Linda and Walter:
If you want to your brain to implode, try reading today’s decision in NAMUDNO next to a transcript of the oral argument from last April. Linda, you made this observation implicitly in your last post, but let me just say it outright: What happened to the Chief Justice John Roberts who gnashed his way through that oral argument with nothing but contempt for Section 5 and those who defended it?
Here was Roberts in April, questioning Deputy Solicitor General Neal Katyal’s claim that Section 5 was still necessary because it still deters racially discriminatory voting practices: “Well, that’s like the old—you know, it’s the elephant whistle. You know, I have this whistle to keep away the elephants. You know, well, that’s silly. Well, there are no elephants, so it must work.”
Here is Roberts writing today: “These improvements [in racial conditions] are no doubt due in significant part to the Voting Rights Act itself, and stand as a monument to its success.”
Here was Roberts in April, irked at the mere suggestion that there is still racism in some jurisdictions but not in others: “At what point does that history … stop justifying action with respect to some jurisdictions but not with respect to others that show greater disparities? … Your answer is that Congress can impose this disparate treatment forever because of the history in the south. … When can they—when can they—when do they have to stop?”
Here is Roberts writing today: “More than 40 years ago, this Court concluded that ‘exceptional conditions’ prevailing in certain parts of the country justified extraordinary legislation otherwise unfamiliar to our federal system. In part due to the success of that legislation, we are now a very different Nation.
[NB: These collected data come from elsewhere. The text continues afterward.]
-- ==== Sys2Proof/Machine/RegMap.lean ====
section
/-! DEFINITION. The register map: one named field for every field of the spec's register tables (R8: PAGE.REG.FIELD),
each giving the BAR0 byte address of its register, its lowest bit and its width, as the table in its docstring states. A page with
several instances takes the instance first, a register array takes its index next. Written from the register tables of spec/. -/

namespace Sys2Proof.Machine
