/-- Table 3-5: first page, number of instances, type code, page source, `PGEVT` bits in use (the owning chapters). -/
def pageTypes : List PageType :=
  [⟨0, 1, 1, 1, 3⟩,
   ⟨1, 2, 2, 0, 0⟩,
   ⟨3, 1, 3, 8, 0x7f⟩,
   ⟨4, 1, 4, 3, 7⟩,
   ⟨5, 1, 5, 4, 0x1f⟩,
   ⟨6, 1, 6, 128, 7⟩,
   ⟨7, 1, 7, 129, 7⟩,
   ⟨8, 1, 8, 131, 3⟩,
   ⟨9, 1, 9, 2, 0xf⟩,
   ⟨0x10, 1, 0x10, 104, 0x7fff⟩,
   ⟨0x11, 1, 0x11, 105, 0x1ff⟩,
   ⟨0x12, 1, 0x12, 106, 0x1f⟩,
   ⟨0x14, 1, 0x14, 107, 0x1f⟩,
   ⟨0x15, 1, 0x15, 109, 0xf⟩,
   ⟨0x18, 4, 0x18, 120, 0x3f⟩,
   ⟨0x1c, 1, 0x1c, 124, 0x3f⟩,
   ⟨0x1d, 1, 0x1d, 97, 0x1f⟩,
   ⟨0x1e, 1, 0x1e, 94, 0xff⟩,
   ⟨0x1f, 1, 0x1f, 93, 0x1f⟩,
   ⟨0x20, 1, 0x20, 130, 7⟩,
   ⟨0x21, 1, 0x21, 92, 0xff⟩,
   ⟨0x40, 1, 0x40, 5, 0x3f⟩,
   ⟨0x41, 1, 0x41, 16, 0x3ff⟩,
   ⟨0x44, 12, 0x44, 20, 0x1f⟩,
   ⟨0x50, 1, 0x50, 17, 0x7f⟩,
   ⟨0x51, 1, 0x51, 9, 0x7f⟩,
   ⟨0x52, 1, 0x52, 18, 0xf⟩,
   ⟨0x58, 8, 0x58, 48, 0xff⟩,
   ⟨0x60, 1, 0x60, 70, 0x1f⟩,
   ⟨0x61, 1, 0x61, 71, 7⟩,
   ⟨0x62, 1, 0x62, 72, 7⟩,
   ⟨0x68, 8, 0x68, 80, 0x7f⟩,
   ⟨0x70, 1, 0x70, 88, 3⟩,
   ⟨0x71, 1, 0x71, 90, 0x1f⟩,
   ⟨0x72, 1, 0x72, 91, 3⟩,
   ⟨0x74, 1, 0x74, 64, 0x1f⟩,
   ⟨0x75, 1, 0x75, 65, 7⟩,
   ⟨0x76, 1, 0x76, 66, 0xf⟩,
   ⟨0x77, 1, 0x77, 67, 7⟩,
   ⟨0x78, 1, 0x78, 68, 0x7f⟩,
   ⟨0x79, 1, 0x79, 69, 0xf⟩,
   ⟨0x7c, 1, 0x7c, 96, 0xf⟩,
   ⟨0x7d, 1, 0x7d, 99, 7⟩,
   ⟨0x100, 192, 0x100, 144, 7⟩]

/-- The registers of page DEVICE beyond the common header: IDENT, MODE, SELV_REQ, SELV_STAT. -/
def regsDevice : List RegSpec :=
  [⟨0x40, 1, 4, 0xb00192, 0xffffff, 0, 0, false, [], []⟩,
   ⟨0x44, 1, 4, 0, 3, 0, 0, false, [], []⟩,
   ⟨0x48, 1, 4, 0, 0, 1, 1, false, [], []⟩,
   ⟨0x4c, 1, 4, 0, 0xffff0007, 0, 0, false, [], []⟩]

/-- The registers of page INTC_0 beyond the common header: CLAIM, COMPLETE, THRESH, OUTCFG, SRCCFG. -/
def regsIntc0 : List RegSpec :=
  [⟨0x40, 4, 16, 0, 0xff, 0, 0, false, [], []⟩,
   ⟨0x44, 4, 16, 0, 0, 0xff, 0xff, false, [], []⟩,
   ⟨0x48, 4, 16, 0, 0, 7, 0, false, [], []⟩,
   ⟨0x4c, 2, 16, 0, 0, 1, 0, false, [(1, 1)], []⟩,
   ⟨0x6c, 2, 16, 0, 0, 0, 0, false, [], []⟩,
   ⟨0x404, 127, 4, 0, 0x700, 0x3f0073, 0, false, [(0, 0x3f0073)], []⟩,
   ⟨0x600, 2, 4, 0x73, 0x700, 0x3f0073, 0, false, [(15, 0x3f0073)], []⟩,
   ⟨0x608, 126, 4, 0, 0x700, 0x3f0073, 0, false, [(0, 0x3f0073)], []⟩]

/-- The registers of page INTC_1 beyond the common header: PEND, PENDSET, PENDCLR, MASK, MASKSET, MASKCLR, ACTIVE, COUNT. -/
def regsIntc1 : List RegSpec :=
  [⟨0x40, 8, 4, 0, 0, 0xffffffff, 0, false, [], []⟩,
   ⟨0x60, 8, 4, 0, 0, 0xffffffff, 0xffffffff, false, [], []⟩,
   ⟨0x80, 8, 4, 0, 0, 0xffffffff, 0xffffffff, false, [], []⟩,
   ⟨0xa0, 8, 4, 0xffffffff, 0, 0xffffffff, 0, false, [], []⟩,
   ⟨0xc0, 8, 4, 0, 0, 0xffffffff, 0xffffffff, false, [], []⟩,
   ⟨0xe0, 8, 4, 0, 0, 0xffffffff, 0xffffffff, false, [], []⟩,
   ⟨0x100, 8, 4, 0, 0xffffffff, 0, 0, false, [], []⟩,
   ⟨0x404, 255, 4, 0, 0xffffffff, 0, 0, false, [], []⟩]
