-- ==== Sys2Proof/Machine/Actions.lean ====
section
/-! DEFINITION. The actions that several families share: CRCs (R41, R78), page identities (R84, R85), answers to reads (R55, R74, R80),
frames put on their way (R49, R55), block tokens and GRID_OPEN (R63, R256), the shutter's closing (R63), safety demands (R459, R461),
converter faults (R166), and the shuttle link's going down (R53–R57). -/

namespace Sys2Proof.Machine

/-! ### CRCs and byte order -/

/-- One bit of the reflected CRC-32 of R41. -/
def crc32Bit (c : BitVec 32) : BitVec 32 := if c.getLsbD 0 then (c >>> 1) ^^^ 0xEDB88320#32 else c >>> 1

/-- One byte of the CRC-32 of R41. -/
def crc32Byte (c : BitVec 32) (b : Byte) : BitVec 32 := (List.range 8).foldl (fun c _ => crc32Bit c) (c ^^^ b.setWidth 32)

/-- The CRC-32 of R41 over bytes in order. -/
def crc32 (bs : List Byte) : BitVec 32 := (bs.foldl crc32Byte 0xFFFFFFFF#32) ^^^ 0xFFFFFFFF#32

/-- One bit of the CRC-16 of R78: polynomial 0x1021, not reflected. -/
def crc16Bit (c : BitVec 16) : BitVec 16 := if c.getLsbD 15 then (c <<< 1) ^^^ 0x1021#16 else c <<< 1

/-- One byte of the CRC-16 of R78. -/
def crc16Byte (c : BitVec 16) (b : Byte) : BitVec 16 := (List.range 8).foldl (fun c _ => crc16Bit c) (c ^^^ (b.setWidth 16 <<< 8))

/-- The CRC-16 of R78 over bytes in order: initial value 0xFFFF, no final XOR. -/
def crc16 (bs : List Byte) : Nat := (bs.foldl crc16Byte 0xFFFF#16).toNat

/-- The bytes of a word, lowest first (R8). -/
def wordBytes (w : Word) : List Byte := (List.range 4).map fun i => w.extractLsb' (8 * i) 8

/-- The words of a run of offsets, as bytes. -/
def bytesOf (ws : List Word) : List Byte := (ws.map wordBytes).flatten

/-- The `k` low bytes of a number, lowest first (R8). -/
def leBytes (k n : Nat) : List Byte := (List.range k).map fun i => BitVec.ofNat 8 (n >>> (8 * i))

/-- The number that bytes hold, lowest first (R8). -/
def leNat (bs : List Byte) : Nat := bs.foldr (fun b n => b.toNat + 256 * n) 0

/-- The number in the `k` bytes from byte `i` on; bytes beyond the end read 0. -/
def leAt (bs : List Byte) (i k : Nat) : Nat := leNat ((bs.drop i).take k)

/-- The bytes of an address, highest first, as SPI sends them (R77). -/
def addrBytes (a : Nat) : List Byte := [BitVec.ofNat 8 (a >>> 16), BitVec.ofNat 8 (a >>> 8), BitVec.ofNat 8 a]

/-! ### Page identity -/

/-- `PGID` of a page; the pattern of R85 on a PARAM page; 0 on the SELVEDGE window and on reserved pages. -/
def pgidWord (page : Nat) : Word :=
  match pageType page with
  | some t => word (t.code * 0x10000 + (page - t.first) * 0x100 + 1)
  | none => if 0x80 ≤ page && page < 0xC0 then word (0x800000 + (page - 0x80) * 0x100 + 1) else 0
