-- ==== Sys2Proof/Machine/Cells.lean ====
section
/-! DEFINITION. Cells (R13–R33): states and their changes (Table 1-3c), bypass commands and their confirmation, faults, counts, headroom
and link setpoints, the ring buffer's publication at RXDONE (R158, R274), and the host's SERVICE requests. -/

namespace Sys2Proof.Machine

open Host (Outcome)

/-! ### The converter map -/

/-- The converter map of the image that runs, or ran when the fallback started. -/
def convMap (s : State) : Option ConvMap := (s.weave.img).map (·.conv)

def noCell : CellMap := ⟨0, false, false, 0⟩

/-- The map's entry of a cell position; unpopulated while no image has run. -/
def cellMap (s : State) (g : Nat) : CellMap := (((convMap s).map (·.cells)).getD []).getD g noCell

def populated (s : State) (g : Nat) : Bool := (cellMap s g).ty != 0

/-- The cell positions of a phase, rising. -/
def phaseCells (ph : Nat) : List Nat := (List.range 64).map (64 * ph + ·)

/-- The configured active count of a phase (R29). -/
def configured (s : State) (ph : Nat) : Nat := ((phaseCells ph).filter fun g => populated s g && !(cellMap s g).spare).length

/-- R28: a phase of n cells at link setpoint v (volts) passes for the nominal line voltage `vll` (volts). Both sides are squared and
multiplied by 300: 0.90² · 300 = 243, 1.10² · 2 / 3 · 300 = 242. -/
def headroom (n v vll : Nat) : Bool := 242 * (vll * vll) ≤ 243 * (n * n) * (v * v)

/-! ### Cell records -/

def cellSt (s : State) (g : Nat) : CellSt := s.cells.getD g CellSt.reset
def modCell (g : Nat) (f : CellSt → CellSt) (s : State) : State := { s with cells := s.cells.modify g f }
def cellState (s : State) (g : Nat) : Nat := s.get (CELL_STATE_ST g)

/-- A cell changes its state (R20, R32). -/
def setCellState (g st : Nat) (s : State) : State :=
  if cellState s g = st then s else setEvt (0x100 + g) 2 (s.put (CELL_STATE_ST g) st)

/-- A bypass command goes into the cell's downlink image and awaits confirmation (R21, R23): 1 = close, 2 = open. -/
def bypassCommand (g cmd : Nat) (s : State) : State :=
  modCell g (fun c => { c with dl := { c.dl with bypcmd := cmd }, await := some cmd, conf := false }) s

/-- Cells of a phase in its count or on their way into it. -/
def inOrEntering (s : State) (ph : Nat) : Nat := ((phaseCells ph).filter fun g => (cellSt s g).counted || cellState s g == 7).length

def belowCount (s : State) (ph : Nat) : Bool := inOrEntering s ph < configured s ph

/-- A cell goes to ENTERING: its bypass is commanded open. -/
def enterCell (g : Nat) (s : State) : State := setCellState g 7 (bypassCommand g 2 s)

/-- A cell goes to LEAVING: its bypass is commanded closed. -/
def leaveCell (g : Nat) (s : State) : State := setCellState g 8 (bypassCommand g 1 s)

/-- R25: a cell that returns from OUT or FAULTED. -/
def returnCell (g : Nat) (s : State) : State :=
  if belowCount s (g / 64) then enterCell g s else setCellState g 2 s

/-! ### Faults -/

/-- Latch a fault cause (Tables 1-11 and 1-12, R32): the first since the FAULT bit was cleared stands. -/
def latchFault (g cause : Nat) (s : State) : State :=
  let s1 := if s.get (CELL_FAULT_CAUSE g) = 0 then
      (s.put (CELL_FAULT_CAUSE g) cause).put (CELL_FAULTW_SWARP g) (swarp s).toNat else s
  setEvt (0x100 + g) 1 ((s1.count (CELL_FAULT_COUNT g)).put (CELL_STATE_LASTF g) cause)

/-- The edges of a cell stop: its carries are cleared (R291). -/
def stopEdges (g : Nat) (s : State) : State :=
  { s with edge.cells := s.edge.cells.modify g fun e => { e with carL := (0, 0), carM := (0, 0), stopped := true } }

/-- A fault cause is reported, or the node lost, in a state that Table 1-3c lists; the bypass of a lost node is not commanded (R24). A cell
that a host write of the same pick has put out of service is FAULTED all the same: the fault is applied first (R27). -/
def cellFault (g cause : Nat) (s : State) : State :=
  let st := cellState s g
  if st = 8 then
    let s1 := latchFault g cause s
    if (cellSt s g).svcPick = some (absPick s) then setCellState g 6 s1 else s1
  else if st = 2 || st = 3 || st = 4 || st = 7 then
    let s1 := stopEdges g (latchFault g cause s)
    setCellState g 6 (if cause = 7 then s1 else bypassCommand g 1 s1)
  else s

/-- R24: the node is lost from both directions. Its confirmation timeout is abandoned (R23), cause 0x07 is latched; a state that Table 1-3c
does not list for it stays. -/
def nodeLost (g lane : Nat) (s : State) : State :=
  if (cellSt s g).lost || !populated s g || cellState s g = 1 then s
  else
    let s1 := modCell g (fun c => { c with lost := true, gone := false, await := none }) s
    let s2 := raiseF (48 + lane) 2 (g + 256 * (lane % 2)) (setEvt (0x58 + lane) 4 s1)
    let st := cellState s2 g
    if st = 0 || st = 5 || st = 6 then latchFault g 7 s2 else cellFault g 7 s2

/-- A latched fault, which decides where a LEAVING cell goes. -/
def faultLatched (s : State) (g : Nat) : Bool := s.get (CELL_FAULT_CAUSE g) != 0

/-! ### What a published uplink does to its cell (R21, R358) -/

/-- STATUS of the published block. -/
def flagsOf (ws : List Word) : Nat := (ws.getD 0 0).toNat % 256
def causeOf (ws : List Word) : Nat := bitsAt (ws.getD 0 0).toNat 8 8

/-- The mean of a stream in amperes or volts: Q1.31 times the full scale of the converter map (R264). -/
def streamMean (s : State) (ws : List Word) (k : Nat) : Rat :=
  (ws.getD (8 + k) 0).toInt * ((((convMap s).map (·.fs)).getD []).getD k 0 : Nat) / 2 ^ 31

/-- The CELL page from the published block (Tables 1-7, 1-9, 1-10). The output current is that of leg L (log entry 36).
(DEDUCED: log entry 110.) -/
def cellPage (g : Nat) (ws : List Word) (s : State) : State :=
  let fl := flagsOf ws
  let vout := streamMean s ws 2
  let w2 := (ws.getD 2 0).toNat
  let iin := toSigned 16 ((ws.getD 3 0).toNat % 65536)
  let s1 := (((s.put (CELL_STATE_BYP g) fl).put (CELL_STATE_BLK g) (fl / 2)).put (CELL_STATE_INOK g) (fl / 4)).put
    (CELL_STATE_VLC g) (lsbU 8 (vout / 5))
  let s2 := ((s1.put (CELL_STATE_TMAX g) (ws.getD 1 0).toNat).put (CELL_VLINK_VOUT g) (lsbU 16 (vout * 20))).put (CELL_VLINK_VPRI g) w2
  let s3 := s2.put (CELL_POWER_PIN g) (lsbS 16 (((w2 / 65536 : Nat) : Rat) * (iin : Rat) / 4000))
  let i := streamMean s ws 0
  let c := cellSt s g
  if bitsAt (ws.getD 0 0).toNat 16 12 = 4095 then
    modCell g (fun c => { c with isum := 0, icnt := 0 })
      (s3.put (CELL_POWER_IOUT g) (lsbU 16 (100 * Config.sqrt ((c.isum + i * i) / ((c.icnt + 1 : Nat) : Rat)))))
  else modCell g (fun c => { c with isum := c.isum + i * i, icnt := c.icnt + 1 }) s3

/-- A bypass report that agrees with the command confirms it (R23, R299); so is the close of a LEAVING cell whose node was lost for a time (R21). -/
def confirmBypass (g fl : Nat) (s : State) : State :=
  match (cellSt s g).await with
  | some cmd => if (fl % 2 = 1) == (cmd = 1) then modCell g (fun c => { c with await := none, conf := true }) s else s
  | none => if cellState s g = 8 && fl % 2 = 1 then modCell g (fun c => { c with conf := true }) s else s

/-- No input reference stands for a cell: the open code, or 0 A (R339). -/
def noReference (g : Nat) (storage : Bool) (s : State) : State :=
  let w := if storage then 0 else 0xFFFF
  modCell g (fun c => { c with dl := { c.dl with inref := w } }) { s with mppt.cells := s.mppt.cells.modify g fun t => { t with inref := w } }

/-- R358: input loss of an ACTIVE cell: held at zero transfer, or out, with no input reference; event 0x0001 of the STORAGE page for a
storage cell. -/
def inputLoss (g : Nat) (s : State) : State :=
  let m := cellMap s g
  let storage := m.ty == 2
  let s0 := noReference g storage s
  let charging := decide ((s.mppt.cells.getD g Trk.reset).cmd < 0)
  let s1 := if storage then raiseF 67 1 (g + 256 * bit charging + 512 * bit m.inloss) (setEvt 0x077 1 (s0.count STORAGE_INLCNT_COUNT)) else s0
  if m.inloss then leaveCell g (s1.put (CELL_STATE_LASTF g) 4)
  else setCellState g 4 (modCell g (fun c => { c with dl := { c.dl with pxfer := 0 } }) s1)

/-- R21: FAULTED with the fault bit cleared, the node healthy and SERVICE = 0. -/
def faultedReturn (g : Nat) (s : State) : State :=
  let c := cellSt s g
  let healthy := match c.red.head? with
    | some r => c.cause == 0 && flagsOf r.words / 16 % 2 == 0
    | none => false
  if cellState s g = 6 && s.raw ((0x100 + g) * 0x1000 + 0x10) &&& 1 = 0 && healthy && !c.lost && !s.flag (CELL_CTL_SERVICE g)
  then returnCell g s else s

/-- The cell's events from a newly published block, the fault first (R27). -/
def cellEvents (g : Nat) (ws : List Word) (s : State) : State :=
  let fl := flagsOf ws
  let ca := causeOf ws
  let old := (cellSt s g).cause
  let s1 := modCell g (fun c => { c with cause := ca, inok := if fl / 4 % 2 = 1 then c.inok + 1 else 0 }) s
  let s2 := if ca != 0 && (ca != old || cellState s1 g != 8) then cellFault g ca s1 else s1
  let s3 := confirmBypass g fl s2
  let s4 := if fl / 4 % 2 = 0 && cellState s3 g = 3 then inputLoss g s3 else s3
  faultedReturn g s4

/-! ### RXDONE (R158, R273, R274, R277) -/

/-- RXDONE of a cluster: of the image, or of the fallback plan (R148, R557). -/
def rxdoneOf (s : State) (c : Nat) : Nat :=
  if s.flag WEAVE_STAT_FB || !s.flag WEAVE_STAT_RUN then 2432
  else match s.weave.img with
    | some i => i.rxdone.getD c 2432
    | none => 2432

def twinImage (s : State) : Bool := ((s.weave.img).map (·.twin)).getD false

/-- The newest reduction that has completed by RXDONE of the present pick; 480 lc before it in twin mode. -/
def newestDone (s : State) (c : Nat) (rs : List Reduced) : Option Reduced :=
  let lim := rxdoneOf s c - (if twinImage s then 480 else 0)
  rs.find? fun r => r.pick + 1 < absPick s || r.lc ≤ lim

/-- AGE of a reduction in the present pick; 3 = stale. -/
def ageOf (s : State) (r : Option Reduced) : Nat :=
  match r with
  | some r => min 3 (absPick s - 1 - r.pick)
  | none => 3

/-- Write words into a cluster's ring buffer from a base. -/
def putRing (c base : Nat) (ws : List Word) (s : State) : State :=
  modClu c (fun x => { x with ringBuf := (ws.zipIdx).foldl (fun m p => memSet (base + p.2) p.1 m) x.ringBuf }) s

/-- STATUS with AGE and AUTH. -/
def statusWord (w0 age : Nat) (bad : Bool) : Word := word (w0 % 2 ^ 28 + 2 ^ 28 * age + 2 ^ 30 * bit bad + 2 ^ 31 * (w0 / 2 ^ 31 % 2))

/-- The words that cluster P sees of a block (R274): STATUS, words 1–5, the means, LEAK and ARCV. -/
def sharedWords (w0 : Word) (ws : List Word) : List Word :=
  w0 :: ((List.range 5).map fun i => ws.getD (i + 1) 0) ++ ((List.range 4).map fun i => ws.getD (8 + i) 0) ++ [ws.getD 36 0, ws.getD 37 0]

/-- The lane that owns a cell, 0–5. -/
def ownerLane (s : State) (g : Nat) : Nat := 2 * (g / 64) + s.get (CELL_STATE_DIR g)

/-- Publish one cell in cluster `c` (R274). A publication of the phase's own cluster is counted and acts on the cell.
(DESIGN CHOICE: log entry 35.) (DESIGN CHOICE: log entry 36.) -/
def publishCell (c g : Nat) (s : State) : State :=
  if !populated s g then s
  else
    let x := cellSt s g
    let r := newestDone s c x.red
    let age := ageOf s r
    let ws := (r.map (·.words)).getD []
    let w0 := statusWord (ws.getD 0 0).toNat age x.authBad
    if c = 3 then
      putRing 3 (16 * g) (if age = 3 then [w0] else sharedWords w0 ws) s
    else
      let s1 := putRing c (64 * (g % 64)) (if age = 3 then [w0] else w0 :: ws.drop 1) s
      let l := ownerLane s g
      let s2 :=
        if cellState s g = 1 then s1
        else if age = 0 then s1
        else
          let s2 := s1.count (if age = 3 then RING_AGED_STALE l else RING_AGED_AGED l)
          if (s.ring.getD l RingDir.reset).agedCycle = some (cycleOf s) then s2
          else setEvt (0x58 + l) 0x20 { s2 with ring := s2.ring.modify l fun d => { d with agedCycle := some (cycleOf s) } }
      if age = 3 then s2
      else
        let s3 := cellPage g ws s2
        if x.lost || cellState s3 g = 1 then s3 else cellEvents g ws s3

/-- The reductions of the previous pick are published in cluster `c`'s ring buffer (R158).
(DESIGN CHOICE: log entry 38.) -/
def publish (c : Nat) (s : State) : State :=
  (if c = 3 then List.range 192 else phaseCells c).foldl (fun s g => publishCell c g s) (modClu c (fun x => { x with rxDone := true }) s)

/-! ### Timeouts and returns -/

/-- `INPUT_RESTORED` (R21): the input has been present for one cycle. -/
def execInputRestored (g : Nat) (s : State) : Outcome State Fault Refusal :=
  run (fun s =>
    if (cellSt s g).inok < 4096 then s
    else if cellState s g = 4 then setCellState g 3 s
    else if cellState s g = 5 && !s.flag (CELL_CTL_SERVICE g) then returnCell g s
    else s) s

/-- `BYPASS_CONFIRM_TIMEOUT` (R23): cause 0x05 is latched; a close that is not confirmed is a converter fault. -/
def execBypassConfirmTimeout (g : Nat) (s : State) : Outcome State Fault Refusal :=
  run (fun s =>
    match (cellSt s g).await with
    | none => s
    | some cmd =>
      let s1 := modCell g (fun c => { c with await := none }) s
      let st := cellState s1 g
      let s2 := if st = 2 || st = 3 || st = 4 || st = 7 || st = 8 then cellFault g 5 s1 else latchFault g 5 s1
      if cmd = 1 then converterFault 4 (modCell g (fun c => { c with await := none }) s2) else s2) s

/-- `NODE_LOST_TIMEOUT` (R24): a lost node's bypass is taken as closed. -/
def execNodeLostTimeout (g : Nat) (s : State) : Outcome State Fault Refusal :=
  run (fun s => if (cellSt s g).lost then (modCell g (fun c => { c with gone := true, conf := true }) s).put (CELL_STATE_BYP g) 1 else s) s

/-! ### SERVICE (R26, R27) -/

/-- A write of `CELL_nnn.CTL` at its GATE heddle. Table 1-3c names SERVICE = 0 and the input present for a cell that is OUT; the model asks
also that its node is not lost (DESIGN CHOICE: log entry 37). R32 says only that the page of an unpopulated position reads 0: a write there
has no effect, and PGERR takes cause 0x2 where it sets a bit (DESIGN CHOICE: log entry 156). -/
def serviceWrite (g : Nat) (w : Word) (s : State) : State :=
  let a := (CELL_CTL_SERVICE g).addr
  if !populated s g then (if w = 0 then s else capture a 2 s)
  else
    let st := cellState s g
    let n := ((phaseCells (g / 64)).filter fun h => cellState s h == 3 || cellState s h == 4).length
    let cm := convMap s
    let refused := w.getLsbD 0 && (st = 3 || st = 4) &&
      !(match cm with
        | some m => headroom (n - 1) m.vraise m.vll
        | none => true)
    if refused then capture a 3 (setEvt (0x100 + g) 4 s)
    else
      let s1 := writeReg a w s
      if w.getLsbD 0 then (if st = 3 || st = 4 then modCell g (fun c => { c with svcPick := some (absPick s) }) (leaveCell g s1) else s1)
      else if st = 5 then (if s1.flag (CELL_STATE_INOK g) && !(cellSt s1 g).lost then returnCell g s1 else s1)
      else faultedReturn g s1

/-- `SERVICE` (R26): the write takes effect at its GATE heddle. -/
def execService (cell : Nat) (value : Word) (s : State) : Outcome State Fault Refusal := run (serviceWrite cell value) s

/-- The FAULT bit of a cell has been cleared: the register holds no fault, and a FAULTED cell may return (R21, R32).
(DESIGN CHOICE: log entry 35.) -/
def faultCleared (g : Nat) (s : State) : State := faultedReturn g (s.put (CELL_FAULT_CAUSE g) 0)

end Sys2Proof.Machine
end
Whether conditions continue to justify such legislation is a difficult constitutional question we do not answer today.”
There is simply no way to reconcile the John Roberts speaking in late April with the John Roberts writing in late June, beyond Linda’s conclusion that April Roberts simply blinked when confronted with actually striking down part of a path breaking civil rights law. Lyle Denniston suggests at SCOTUSblog that when Roberts started thinking about drafting what he was thinking, the opinion “simply would not write.” Yet Clarence Thomas found that it would, and did, write. And he alone is left to argue, in his dissent, that Section 5 is constitutionally unjustified:
The extensive pattern of discrimination that led the Court to previously uphold §5 as enforcing the Fifteenth Amendment no longer exists. Covered jurisdictions are not now engaged in a systematic campaign to deny black citizens access to the ballot through intimidation and violence. And the days of “grandfather clauses, property qualifications, ‘good character’ tests, and the requirement that registrants ‘understand’ or ‘interpret’ certain matter,” are gone. … Punishment for long past sins is not a legitimate basis for imposing a forward-looking preventative measure that has already served its purpose. Those supporting §5’s reenactment argue that without it these jurisdictions would return to the racially discriminatory practices of 30 and 40 years ago. But there is no evidence that public officials stand ready, if given the chance, to again engage in concerted acts of violence, terror, and subterfuge in order to keep minorities from voting. … Admitting that a prophylactic law as broad as §5 is no longer constitutionally justified based on current evidence of discrimination is not a sign of defeat. It is an acknowledgment of victory.
Walter and Linda, what do you make of these words, coming from the only African-American on the Supreme Court, who argues today that doing away with Section 5 is the best way to “honor the promise” of the Voting Rights Act itself?